Description: If a class is a subclass of another class, then its power class is a subclass of that other class's power class. Left-to-right implication of Exercise 18 of [TakeutiZaring] p. 18. sspwimpALT 39683 is the completed proof in conventional notation of the Virtual Deduction proof http://us.metamath.org/other/completeusersproof/sspwimpaltvd.html. It was completed manually. The potential for automated derivation from the VD proof exists. See wvd1 39310 for a description of Virtual Deduction. Some sub-theorems of the proof were completed using a unification deduction (e.g., the sub-theorem whose assertion is step 9 used elpwgded 39305). Unification deductions employ Mario Carneiro's metavariable concept.
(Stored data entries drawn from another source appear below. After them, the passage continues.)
-- ==== Sys2Proof/Laws/PerInstr.lean ====
section
/-! SUPPORT. Decoding what the encoder writes, one lemma per instruction: no bit of an encoding is dropped (R55 to R58, R122
to R127, R147 to R149). A step of the device has no encoding. -/

namespace Sys2Proof.Laws.RoundTrip

set_option linter.all false
set_option Elab.async false

/-- The word, or the 128 bits, of a well-formed instruction decode to the instruction. -/
def Statement (i : Instr) : Prop := i.wf = true →
  (∀ w, encodeWord i = some w → decodeWord w = .ok i ∧ w < 2 ^ 32) ∧
  (∀ n, encodeS i = some n → decodeS n = .ok i ∧ n < 2 ^ 128)

theorem stmt_word {i : Instr} {w : Nat} (h1 : encodeWord i = some w) (h2 : encodeS i = none)
    (h : i.wf = true → decodeWord w = .ok i ∧ w < 2 ^ 32) : Statement i := fun hw =>
  ⟨fun v hv => by rw [h1] at hv; cases hv; exact h hw, fun n hn => by rw [h2] at hn; cases hn⟩
theorem stmt_stream {i : Instr} {n : Nat} (h1 : encodeWord i = none) (h2 : encodeS i = some n)
    (h : i.wf = true → decodeS n = .ok i ∧ n < 2 ^ 128) : Statement i := fun hw =>
  ⟨(fun v hv => by rw [h1] at hv; cases hv), fun m hm => by rw [h2] at hm; cases hm; exact h hw⟩
theorem stmt_none {i : Instr} (h1 : encodeWord i = none) (h2 : encodeS i = none) : Statement i := fun _ =>
  ⟨(fun v hv => by rw [h1] at hv; cases hv), fun n hn => by rw [h2] at hn; cases hn⟩
theorem of_ok {i : Instr} (h : i.wf = true) : (Parse.of (some i) true).result = .ok i := by
  simp only [Instr.wf, Bool.and_eq_true] at h
  simp [Parse.of, Parse.result, h.1, h.2]

/-! Fields and codes. -/

theorem b2n_lt (b : Bool) : b2n b < 2 := by cases b <;> decide
theorem b2n_false : b2n false = 0 := rfl
theorem b2n_true : b2n true = 1 := rfl
theorem b2n_beq (b : Bool) : (b2n b == 1) = b := by cases b <;> rfl
theorem fin_ofNat {n : Nat} (x : Fin (n + 1)) : Fin.ofNat (n + 1) x.val = x := Fin.ext (Nat.mod_eq_of_lt x.isLt)
theorem bv_ofNat {n : Nat} (x : BitVec n) : BitVec.ofNat n x.toNat = x := by simp
theorem v_split (g : VReg) : Fin.ofNat 64 (g.val % 32 + 32 * (g.val / 32)) = g :=
  Fin.ext (by show (g.val % 32 + 32 * (g.val / 32)) % 64 = g.val; have := g.isLt; omega)
theorem T4_lt (t : T4) : t.code < 8 := by cases t <;> decide
theorem T4_of (t : T4) : T4.ofCode t.code = some t := by cases t <;> rfl
theorem F6_lt (t : F6) : t.code < 8 := by cases t <;> decide
theorem F6_of (t : F6) : F6.ofCode t.code = some t := by cases t <;> rfl
theorem F4_lt (t : F4) : t.code < 8 := by cases t <;> decide
theorem F4_of (t : F4) : F4.ofCode t.code = some t := by cases t <;> rfl
theorem F2_lt (t : F2) : t.code < 8 := by cases t <;> decide
theorem F2_of (t : F2) : F2.ofCode t.code = some t := by cases t <;> rfl
theorem Log8_lt (t : Log8) : t.code < 8 := by cases t <;> decide
theorem Log8_of (t : Log8) : Log8.ofCode t.code = some t := by cases t <;> rfl
theorem Sh7_lt (t : Sh7) : t.code < 8 := by cases t <;> decide
theorem Sh7_of (t : Sh7) : Sh7.ofCode t.code = some t := by cases t <;> rfl
theorem BitsFn_lt (t : BitsFn) : t.code < 8 := by cases t <;> decide
theorem BitsFn_of (t : BitsFn) : BitsFn.ofCode t.code = some t := by cases t <;> rfl
theorem ICmp_lt (t : ICmp) : t.code < 8 := by cases t <;> decide
theorem ICmp_of (t : ICmp) : ICmp.ofCode t.code = some t := by cases t <;> rfl
theorem FCmp_lt (t : FCmp) : t.code < 8 := by cases t <;> decide
theorem FCmp_of (t : FCmp) : FCmp.ofCode t.code = some t := by cases t <;> rfl
theorem SgnFn_lt (t : SgnFn) : t.code < 4 := by cases t <;> decide
theorem SgnFn_of (t : SgnFn) : SgnFn.ofCode t.code = some t := by cases t <;> rfl
theorem Piece_lt (t : Piece) : t.code < 8 := by cases t <;> decide
theorem Piece_of (t : Piece) : Piece.ofCode t.code = some t := by cases t <;> rfl
theorem MatchTy_lt (t : MatchTy) : t.code < 8 := by cases t <;> decide
theorem MatchTy_of (t : MatchTy) : MatchTy.ofCode t.code = some t := by cases t <;> rfl
theorem LaneTy_lt (t : LaneTy) : t.code < 8 := by cases t <;> decide
theorem LaneTy_of (t : LaneTy) : LaneTy.ofCode t.code = some t := by cases t <;> rfl
theorem Red6_lt (t : Red6) : t.code < 8 := by cases t <;> decide
theorem Red6_of (t : Red6) : Red6.ofCode t.code = some t := by cases t <;> rfl
theorem Vote5_lt (t : Vote5) : t.code < 8 := by cases t <;> decide
theorem Vote5_of (t : Vote5) : Vote5.ofCode t.code = some t := by cases t <;> rfl
theorem Shf4_lt (t : Shf4) : t.code < 8 := by cases t <;> decide
theorem Shf4_of (t : Shf4) : Shf4.ofCode t.code = some t := by cases t <;> rfl
theorem MemTy_lt (t : MemTy) : t.code < 8 := by cases t <;> decide
theorem MemTy_of (t : MemTy) : MemTy.ofCode t.code = some t := by cases t <;> rfl
theorem Hint_lt (t : Hint) : t.code < 4 := by cases t <;> decide
theorem Hint_of (t : Hint) : Hint.ofCode t.code = some t := by cases t <;> rfl
theorem AopI_lt (t : AopI) : t.code < 8 := by cases t <;> decide
theorem AopI_of (t : AopI) : AopI.ofCode t.code = some t := by cases t <;> rfl
theorem AopF_lt (t : AopF) : t.code < 8 := by cases t <;> decide
theorem AopF_of (t : AopF) : AopF.ofCode t.code = some t := by cases t <;> rfl
theorem Sem_lt (t : Sem) : t.code < 8 := by cases t <;> decide
theorem Sem_of (t : Sem) : Sem.ofCode t.code = some t := by cases t <;> rfl
theorem UCnd_lt (t : UCnd) : t.code < 8 := by cases t <;> decide
theorem UCnd_of (t : UCnd) : UCnd.ofCode t.code = some t := by cases t <;> rfl
theorem Scope_lt (t : Scope) : t.code < 8 := by cases t <;> decide
theorem Scope_of (t : Scope) : Scope.ofCode t.code = some t := by cases t <;> rfl
theorem FenceKind_lt (t : FenceKind) : t.code < 4 := by cases t <;> decide
theorem FenceKind_of (t : FenceKind) : FenceKind.ofCode t.code = some t := by cases t <;> rfl
theorem WaitCond_lt (t : WaitCond) : t.code < 8 := by cases t <;> decide
theorem WaitCond_of (t : WaitCond) : WaitCond.ofCode t.code = some t := by cases t <;> rfl
theorem LaneSpec_lt (t : LaneSpec) : t.code < 64 := by cases t <;> decide
theorem LaneSpec_of (t : LaneSpec) : LaneSpec.ofCode t.code = some t := by cases t <;> rfl
theorem WSpec_lt (t : WSpec) : t.code < 65536 := by cases t <;> decide
theorem WSpec_of (t : WSpec) : WSpec.ofCode t.code = some t := by cases t <;> rfl
theorem ErrForm_lt (t : ErrForm) : t.code < 4 := by cases t <;> decide
theorem ErrForm_of (t : ErrForm) : ErrForm.ofCode t.code = some t := by cases t <;> rfl
theorem QCond_lt (t : QCond) : t.code < 8 := by cases t <;> decide
theorem QCond_of (t : QCond) : QCond.ofCode t.code = some t := by cases t <;> rfl
theorem QSize_lt (t : QSize) : t.code < 4 := by cases t <;> decide
theorem QSize_of (t : QSize) : QSize.ofCode t.code = some t := by cases t <;> rfl
theorem QOp_lt (t : QOp) : t.code < 16 := by cases t <;> decide
theorem QOp_of (t : QOp) : QOp.ofCode t.code = some t := by cases t <;> rfl
theorem SpecReg_lt (r : SpecReg) : r.code.2 < 8 ∧ r.code.1 < 256 := by
  cases r with
  | aset hi => cases hi <;> decide
  | _ => decide
theorem SpecReg_of (r : SpecReg) : SpecReg.ofCode r.code.1 r.code.2 = some r := by
  cases r with
  | aset hi => cases hi <;> rfl
  | _ => rfl
theorem fmt_lt (f : Fmt) (_h : f.ok = true) : f.code < 64 := by
  cases f with
  | b8 k u n =>
    have hk := k.isLt
    cases u <;> cases n <;> simp only [Fmt.code, b2n_false, b2n_true] <;> omega
  | _ => decide
theorem fmt_of (f : Fmt) (h : f.ok = true) : Fmt.ofCode f.code = some f := by
  cases f with
  | b8 k u n =>
    revert h
    revert k u n
    decide
  | _ => rfl
theorem fmt_cvt {sw : Bool} {dst src : Fmt} {d a : VReg} (h : (Instr.cvt sw dst src d a).wf = true) :
    dst.ok = true ∧ src.ok = true := by
  simp only [Instr.wf, Instr.regsOk, Bool.and_eq_true] at h
  exact h.1.1.1
theorem fmt_cvtsat {sw : Bool} {dst src : Fmt} {d a : VReg} (h : (Instr.cvtsat sw dst src d a).wf = true) :
    dst.ok = true ∧ src.ok = true := by
  simp only [Instr.wf, Instr.regsOk, Bool.and_eq_true] at h
  exact h.1.1.1
theorem fmt_cvts {sw : Bool} {dst : Fmt} {d a b : VReg} (h : (Instr.cvts sw dst d a b).wf = true) : dst.ok = true := by
  have h1 : dst.cvtsDst = true := by
    simp only [Instr.wf, Instr.regsOk, Bool.and_eq_true] at h
    exact h.1
  cases dst <;> first
    | rfl
    | exact h1
theorem atom_d {sw w : Bool} {op : AopI} {sem : Sem} {d : VReg} {a : Fin 32} {b : VReg}
    (h : (Instr.atom sw w op sem d a b).wf = true) : d.val ≠ 63 := by
  simp only [Instr.wf, Instr.fieldsOk, Bool.and_eq_true] at h
  intro e
  have : d = 63 := Fin.ext e
  simp [this] at h
theorem atomf_d {sw : Bool} {op : AopF} {sem : Sem} {d a b : VReg}
    (h : (Instr.atomf sw op sem d a b).wf = true) : d.val ≠ 63 := by
  simp only [Instr.wf, Instr.fieldsOk, Bool.and_eq_true] at h
  intro e
  have : d = 63 := Fin.ext e
  simp [this] at h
Some sub-theorems were completed using a unification theorem (e.g., the sub-theorem whose assertion is step 5 used elpwi 4307). (Contributed by Alan Sare, 3-Dec-2015.) (Proof modification is discouraged.) (New usage is discouraged.)

Assertion

Ref	Expression
sspwimpALT	⊢ (𝐴 ⊆ 𝐵 → 𝒫 𝐴 ⊆ 𝒫 𝐵)

Proof of Theorem sspwimpALT

Dummy variable 𝑥 is distinct from all other variables.

Step	Hyp	Ref	Expression
1		vex 3354	. . . . . . . 8 ⊢ 𝑥 ∈ V
2	1	a1i 11	. . . . . . 7 ⊢ (⊤ → 𝑥 ∈ V)
3		id 22	. . . . . . . . 9 ⊢ (𝑥 ∈ 𝒫 𝐴 → 𝑥 ∈ 𝒫 𝐴)
4		elpwi 4307	. . . . . . . . 9 ⊢ (𝑥 ∈ 𝒫 𝐴 → 𝑥 ⊆ 𝐴)
5	3, 4	syl 17	. . . . . . . 8 ⊢ (𝑥 ∈ 𝒫 𝐴 → 𝑥 ⊆ 𝐴)
6		id 22	. . . . . . . 8 ⊢ (𝐴 ⊆ 𝐵 → 𝐴 ⊆ 𝐵)
7	5, 6	sylan9ssr 3766	. . . . . . 7 ⊢ ((𝐴 ⊆ 𝐵 ∧ 𝑥 ∈ 𝒫 𝐴) → 𝑥 ⊆ 𝐵)
8	2, 7	elpwgded 39305	. . . . . 6 ⊢ ((⊤ ∧ (𝐴 ⊆ 𝐵 ∧ 𝑥 ∈ 𝒫 𝐴)) → 𝑥 ∈ 𝒫 𝐵)
9	8	uunT1 39532	. . . . 5 ⊢ ((𝐴 ⊆ 𝐵 ∧ 𝑥 ∈ 𝒫 𝐴) → 𝑥 ∈ 𝒫 𝐵)
10	9	ex 397	. . . 4 ⊢ (𝐴 ⊆ 𝐵 → (𝑥 ∈ 𝒫 𝐴 → 𝑥 ∈ 𝒫 𝐵))
11	10	alrimiv 2007	. . 3 ⊢ (𝐴 ⊆ 𝐵 → ∀𝑥(𝑥 ∈ 𝒫 𝐴 → 𝑥 ∈ 𝒫 𝐵))
12		dfss2 3740	. . . 4 ⊢ (𝒫 𝐴 ⊆ 𝒫 𝐵 ↔ ∀𝑥(𝑥 ∈ 𝒫 𝐴 → 𝑥 ∈ 𝒫 𝐵))
13	12	biimpri 218	. . 3 ⊢ (∀𝑥(𝑥 ∈ 𝒫 𝐴 → 𝑥 ∈ 𝒫 𝐵) → 𝒫 𝐴 ⊆ 𝒫 𝐵)
14	11, 13	syl 17	. 2 ⊢ (𝐴 ⊆ 𝐵 → 𝒫 𝐴 ⊆ 𝒫 𝐵)
15	14	idiALT 39208	1 ⊢ (𝐴 ⊆ 𝐵 → 𝒫 𝐴 ⊆ 𝒫 𝐵)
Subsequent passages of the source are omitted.